## Task directions
In the entries below, some lines contain "fieldOP"; work out how many and answer with the figure only.

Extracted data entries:
-- ==== Sys2Proof/Decode.lean ====
section
/-! DEFINITION. The decoder and the encoder (spec/30_encoding.md R60 to R67, R74). Every command is one 32-bit word, transferred
as one unit (spec/20_memory.md R42), so the decoder's input is that word; there is no byte order. -/

namespace Sys2Proof
open Sys2Proof.Machine

/-- Why a word is no command. -/
inductive DecodeError where
  /-- OP is 0x0 or 0xB to 0xF (spec/30_encoding.md R65). -/
  | reservedOpcode (op : BitVec 4)
deriving DecidableEq, Repr

/-- "first OP selects the row of rule R64 (for OP = 0x4, bit 24 then selects ROUND or ROUNDF); then the operands of rule R62 are
extracted" (spec/30_encoding.md R67). Total on all words, rejecting by name. -/
def decode (w : CmdWord) : Except DecodeError Instr :=
  match (fieldOP w).toNat with
  | 0x1 => .ok (.expand (operandHalf w))
  | 0x2 => .ok (.confuse (operandVal w))
  | 0x3 => .ok (.feistel (operandHalf w) (operandKey w))
  | 0x4 =>
    if operandFin w then .ok (.roundf (operandBlock w) (operandKey w))
    else .ok (.round (operandBlock w) (operandKey w))
  | 0x5 => .ok (.keygen (operandMkey w) (operandCount w))
  | 0x6 => .ok (.encrypt (operandBlock w) (operandCount w))
  | 0x7 => .ok (.decrypt (operandBlock w) (operandCount w))
  | 0x8 => .ok .kclr
  | 0x9 => .ok (.kpush (operandKey w))
  | 0xA => .ok (.kread (operandIndex w))
  | _ => .error (.reservedOpcode (fieldOP w))

/-- The word of a command: its operands "in the low bits of the field" and "0 in every field and bit the syntax does not name"
(spec/30_encoding.md R74). -/
def encode : Instr → CmdWord
  | .expand half => mkWord 0x1 0 (half.setWidth 16) 0
  | .confuse val => mkWord 0x2 0 (val.setWidth 16) 0
  | .feistel half key => mkWord 0x3 0 (half.setWidth 16) key
  | .round block key => mkWord 0x4 0 (block.setWidth 16) key
  | .roundf block key => mkWord 0x4 1 (block.setWidth 16) key
  | .keygen mkey n => mkWord 0x5 n (mkey.setWidth 16) 0
  | .encrypt block n => mkWord 0x6 n (block.setWidth 16) 0
  | .decrypt block n => mkWord 0x7 n (block.setWidth 16) 0
  | .kclr => mkWord 0x8 0 0 0
  | .kpush key => mkWord 0x9 0 0 key
  | .kread idx => mkWord 0xA idx 0 0

/-- The mnemonic of a command, as spec/opcode_table.json spells it. -/
def Instr.mnemonic : Instr → String
  | .expand _ => "EXPAND"
  | .confuse _ => "CONFUSE"
  | .feistel _ _ => "FEISTEL"
  | .round _ _ => "ROUND"
  | .roundf _ _ => "ROUNDF"
  | .keygen _ _ => "KEYGEN"
  | .encrypt _ _ => "ENCRYPT"
  | .decrypt _ _ => "DECRYPT"
  | .kclr => "KCLR"
  | .kpush _ => "KPUSH"
  | .kread _ => "KREAD"

/-- The formats of spec/30_encoding.md R61: which fields a command uses. -/
inductive Format where
  | fA
  | fAK
  | fNA
  | f0
  | fK
  | fN
deriving DecidableEq, Repr

/-- One row of the opcode map (spec/30_encoding.md R64). -/
structure OpcodeRow where
  mnemonic : String
  format : Format
  mask : CmdWord
  pattern : CmdWord
deriving DecidableEq, Repr

/-- The opcode map of spec/30_encoding.md R64, in its order. -/
def opcodeTable : List OpcodeRow :=
  [⟨"EXPAND", .fA, 0xF0000000, 0x10000000⟩,
   ⟨"CONFUSE", .fA, 0xF0000000, 0x20000000⟩,
   ⟨"FEISTEL", .fAK, 0xF0000000, 0x30000000⟩,
   ⟨"ROUND", .fAK, 0xF1000000, 0x40000000⟩,
   ⟨"ROUNDF", .fAK, 0xF1000000, 0x41000000⟩,
   ⟨"KEYGEN", .fNA, 0xF0000000, 0x50000000⟩,
   ⟨"ENCRYPT", .fNA, 0xF0000000, 0x60000000⟩,
   ⟨"DECRYPT", .fNA, 0xF0000000, 0x70000000⟩,
   ⟨"KCLR", .f0, 0xF0000000, 0x80000000⟩,
   ⟨"KPUSH", .fK, 0xF0000000, 0x90000000⟩,
   ⟨"KREAD", .fN, 0xF0000000, 0xA0000000⟩]

/-- "a word `w` is the command of a row exactly when `w & mask == match`" (spec/30_encoding.md R64). -/
def OpcodeRow.selects (r : OpcodeRow) (w : CmdWord) : Bool := (w &&& r.mask) == r.pattern

/-- The reserved opcodes, "0x0 or 0xB to 0xF" (spec/30_encoding.md R65). -/
def reservedOpcode (op : BitVec 4) : Bool := decide (op.toNat = 0 ∨ 11 ≤ op.toNat)

/-- The bits of the word a command uses: its opcode bits and its operands' bits. All the others "are ignored: they may hold any
value" (spec/30_encoding.md R63). -/
def Instr.usedBits : Instr → CmdWord
  | .expand _ => 0xF0003F00
  | .confuse _ => 0xF000FF00
  | .feistel _ _ => 0xF0003FFF
  | .round _ _ => 0xF10FFFFF
  | .roundf _ _ => 0xF10FFFFF
  | .keygen _ _ => 0xFF01FF00
  | .encrypt _ _ => 0xFF0FFF00
  | .decrypt _ _ => 0xFF0FFF00
  | .kclr => 0xF0000000
  | .kpush _ => 0xF00000FF
  | .kread _ => 0xFF000000

/-- The word an assembly line stands for (spec/30_encoding.md R74), none where an operand does not fit its field. -/
def AsmLine.assemble (l : AsmLine) : Option CmdWord :=
  if l.wellFormed then
    some <| match l with
      | .expand a => mkWord 0x1 0 (.ofNat 16 a) 0
      | .confuse a => mkWord 0x2 0 (.ofNat 16 a) 0
      | .feistel a k => mkWord 0x3 0 (.ofNat 16 a) (.ofNat 8 k)
      | .round a k => mkWord 0x4 0 (.ofNat 16 a) (.ofNat 8 k)
      | .roundf a k => mkWord 0x4 1 (.ofNat 16 a) (.ofNat 8 k)
      | .keygen a n => mkWord 0x5 (.ofNat 4 n) (.ofNat 16 a) 0
      | .encrypt a n => mkWord 0x6 (.ofNat 4 n) (.ofNat 16 a) 0
      | .decrypt a n => mkWord 0x7 (.ofNat 4 n) (.ofNat 16 a) 0
      | .kclr => mkWord 0x8 0 0 0
      | .kpush k => mkWord 0x9 0 0 (.ofNat 8 k)
      | .kread n => mkWord 0xA (.ofNat 4 n) 0 0
      | .word w => .ofNat 32 w
  else none

/-- The line a disassembler prints for a word; a reserved word has no mnemonic and is printed as data (spec/30_encoding.md
R74). -/
def disassemble (w : CmdWord) : AsmLine :=
  match decode w with
  | .ok i => i.line
  | .error _ => .word w.toNat

/-- The command read from an instruction of `nbits` bits whose bits are `w`, the bits above `nbits` zero. A command word is one
32-bit unit (spec/30_encoding.md R60, R66). -/
def decodeTableWord (nbits w : Nat) : Option Instr :=
  match decode (BitVec.ofNat 32 (w % 2 ^ nbits)) with
  | .ok i => some i
  | .error _ => none

end Sys2Proof
end

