-- ==== Sys2Proof/Machine/Step.lean ====
section
/-! DEFINITION. One step: the core samples the host's pins once. -/

namespace Sys2Proof.Machine

/-- One step. With nothing more from the host the core waits, all state kept (spec/60_exceptions.md R192; log 12). -/
def step (s : State) : Host.Outcome State Fault Refusal :=
  match s.host with
  | [] => .next s
  | p :: rest => portStep p rest s

/-- The state with a host that presents the given word to a core ready to accept it, so that the very next step runs it
(log 1): the port is idle and no other word is being presented. -/
def State.withFetchWord (s : State) (nbits w : Nat) : State :=
  { s with busy := false, rspValid := false, held := none,
           host := pinsPresent (BitVec.ofNat 32 (w % 2 ^ nbits)) :: s.host }

end Sys2Proof.Machine
end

## Reply to the task
2